We may take AbÉlard’s statement literally. Bernard and Norbert were doing the work of his rivals, and were doing it effectively. They who had supported him at Soissons or afterwards were being poisoned against him. Count Theobald and Geoffrey of Chartres are probably two whom he had in mind. He feels that the net is being drawn close about him through the calumnies of these ubiquitous monks and canons. The peace of the valley is broken; he becomes morbidly sensitive and timorous. Whenever he hears that some synod or conventicle has been summoned he trembles with anxiety and expectation of another Soissons. The awful torture of that hour before the council comes back to him, and mingles with the thought of the power of his new enemies. He must fly from France.

Away to the south, over the Pyrenees, was a land where the poor monk would have found peace, justice, and honour. Spain was just then affording ‘glory to God in heaven, and peace to men of good-will on earth’: it had been snatched from the dominion of Christianity for a century or two. So tolerant and beneficent was the reign of the Moors that even the Jews, crushed, as they were, by seven centuries of persecution, developed their finest powers under it. They were found in the front rank of every art and science; in every field where, not cunning and astuteness, but talent of the highest order and industry, were needed to command success. The Moors had happily degenerated from the fierce proselytism of their religious prophet—whilst the Christians had proportionately enlarged on that of theirs—and their human character was asserting the high natural ideal which it always does when it breaks away from the confining bonds of a narrow dogma.

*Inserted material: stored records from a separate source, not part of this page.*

-- ==== Sys2Proof/Machine/Commit.lean ====
section
/-! DEFINITION. The commit actions of R86, one definition per step: aborts, page-list edits, releases, commands, generations, membership, results
and the counter latch. Tick.lean runs them in order at a COMMIT edge. -/

namespace Sys2Proof.Machine

/-! ### Order of commands (R623) -/

/-- One command comes before another at a commit (R623). -/
def Req.before (a b : Req) : Bool := decide (a.coord < b.coord) || (a.coord == b.coord && decide (a.arrival < b.arrival))

/-- Insert a command in the order of R623. -/
def insertReq (x : Req) : List Req → List Req
  | [] => [x]
  | y :: ys => if x.before y then x :: y :: ys else y :: insertReq x ys

/-- Commands in the order of R623. -/
def cmdOrder (rs : List Req) : List Req := rs.foldl (fun a r => insertReq r a) []

/-- The commands staged in the tick, in order. -/
def State.stagedCmds (s : State) : List Req := cmdOrder (s.reqs.filter fun r => r.stage == .staged)

/-! ### Step 0: aborts (R195, R587, R619, R626) -/

/-- The request did work in the tick that commits. -/
def State.ranThisTick (s : State) (rid : Nat) : Bool := s.chk.ran.contains rid

/-- A sequence's staged edits and log entries of the tick are discarded, and its Landing slots return to FILL_COMMIT (R626). -/
def State.undoSeq (s : State) (h : W32) : State :=
  let s := s.updSeq h fun q =>
    match s.chk.planned.find? fun c => c.handle == h && !c.closing with
    | some c => { q with nodes := c.nodes, dropped := c.dropped, stageRoot := c.stageRoot, stageTick := c.stageTick, logStaged := []
                         kvStaged := c.kvStaged }
    | none => q.dropStage
  { s with land := { s.land with slots := Sparse.mapVals {} (fun _ (x : Slot) =>
      if x.seq = h ∧ x.state = .tail then { x with fill := x.fillCommit } else x) s.land.slots } }

/-- Everything that a request did in the tick is discarded (R195, R626). -/
def State.undoReq (s : State) (r : Req) : State :=
  let s := if r.isWork && s.ranThisTick r.rid then s.undoSeq r.handle else s
  let s := if r.opcode = 4 then
      { s with seqs := (s.fore.forks.filter fun f => f.1 == r.rid).foldl (fun (qs : List Seq) f => qs.filter fun q => q.handle != f.2.2.2) s.seqs
               fore := { s.fore with forks := s.fore.forks.filter fun f => f.1 != r.rid } }
    else s
  let s := { s with searches := s.searches.filter fun x => x.rid != r.rid }
  s.updReq r.rid fun r => { r with newTokens := [], data := [] }

/-- The request ends with ABORTED (R626). -/
def State.abortReq (s : State) (r : Req) : State :=
  (s.undoReq r).updReq r.rid fun r =>
    { r with stage := .finishing, status := 1, result0 := BitVec.ofNat 32 r.tokens, result1 := 0, aborted := true }

/-- An ABORT at its place in the order (R626). -/
def State.applyAbort (s : State) (x : Req) : State :=
  match x.target.bind s.req with
  | none => s.updReq x.rid fun r => r.fail 2
  | some r =>
    if r.aborted then s.updReq x.rid fun r => r.fail 2
    else if !r.abortable then s.updReq x.rid fun r => r.fail 4
    else (s.abortReq r).updReq x.rid fun r => r.fail 0

/-- The requests that a CLOSE aborts: outstanding APPEND, GENERATE and FORK on its handle that came before it (R619). -/
def State.closeTargets (s : State) (x : Req) : List Req :=
  s.reqs.filter fun r => (r.isWork || r.opcode == 4) && r.handle == x.handle && r.live && !r.aborted &&
    (if r.stage == .staged || r.stage == .merge || r.stage == .next then r.before x else true)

It was towards this land that AbÉlard turned his thoughts. It seemed useless for him to exchange one Christian land for another. A few years before, a small group of French monks had created a centre of education in a humble barn on the banks of the Cam; but was England more tolerant than France? He remembered Roscelin’s experience. There were famous schools in Italy; but some of his most brilliant pupils at the Paraclete, such as Arnold of Brescia, had little good to say of Italy. The evil lay in Christianity itself—in that intolerance which its high claim naturally engendered.

One does not like to accept too easily this romantic proposal to find refuge under the protection of the crescent, yet AbÉlard’s words compel us to do so. ‘God knows,’ he says, ‘that at times I fell into so deep a despair that I proposed to go forth from Christendom and betake me to the heathens ... to live a Christian life amid the enemies of Christ.’ Possibly he would have done so, if he had had a better knowledge of Spain at that time. The Arabs of Spain were no enemies of Christ. Only a most perverse idea of their state could make an able thinker and teacher thus regard a life amongst them as a matter of ultimate and desperate resort. Had they but conquered Europe, materially or morally, half the problems that still harass it—or ought to do—would have been solved long ago. It is pathetic to find AbÉlard speculating whether the hatred of the Christians for him will not make his path easier to the favour of the Arabs, by producing in them an impression that he had been unfaithful to Christian dogma. The caliphs could keep a watchful eye on the thoughts of professed Mohammedan philosophers, but they cared little about the theories of others. AbÉlard, with his pronounced tendency to concentrate on natural-religious and ethical truths, would have found an honoured place in Spain; and he would quickly have buried his dogmas there.

AbÉlard was spared the trial of so desperate and dreadful a secession. Far away on the coast of Brittany an abbot died in 1125, and AbÉlard’s evil genius put it into the hearts of the monks to offer the vacant dignity to the famous teacher. They sent some of their number to see him at the Paraclete. It seemed a providential outlet from his intolerable position. There were abbeys and abbeys, it was true, but his Breton optimism and trust in fate closed that avenue of speculation. Conon, Duke of Brittany, had agreed to his installation. Suger made no opposition; he probably saw the net that was being drawn about him in France. AbÉlard turned sadly away from the vale of the Paraclete and the devoted colony, and faced the mists of the west and of the future. ‘I came not to bring peace into the world but the sword.’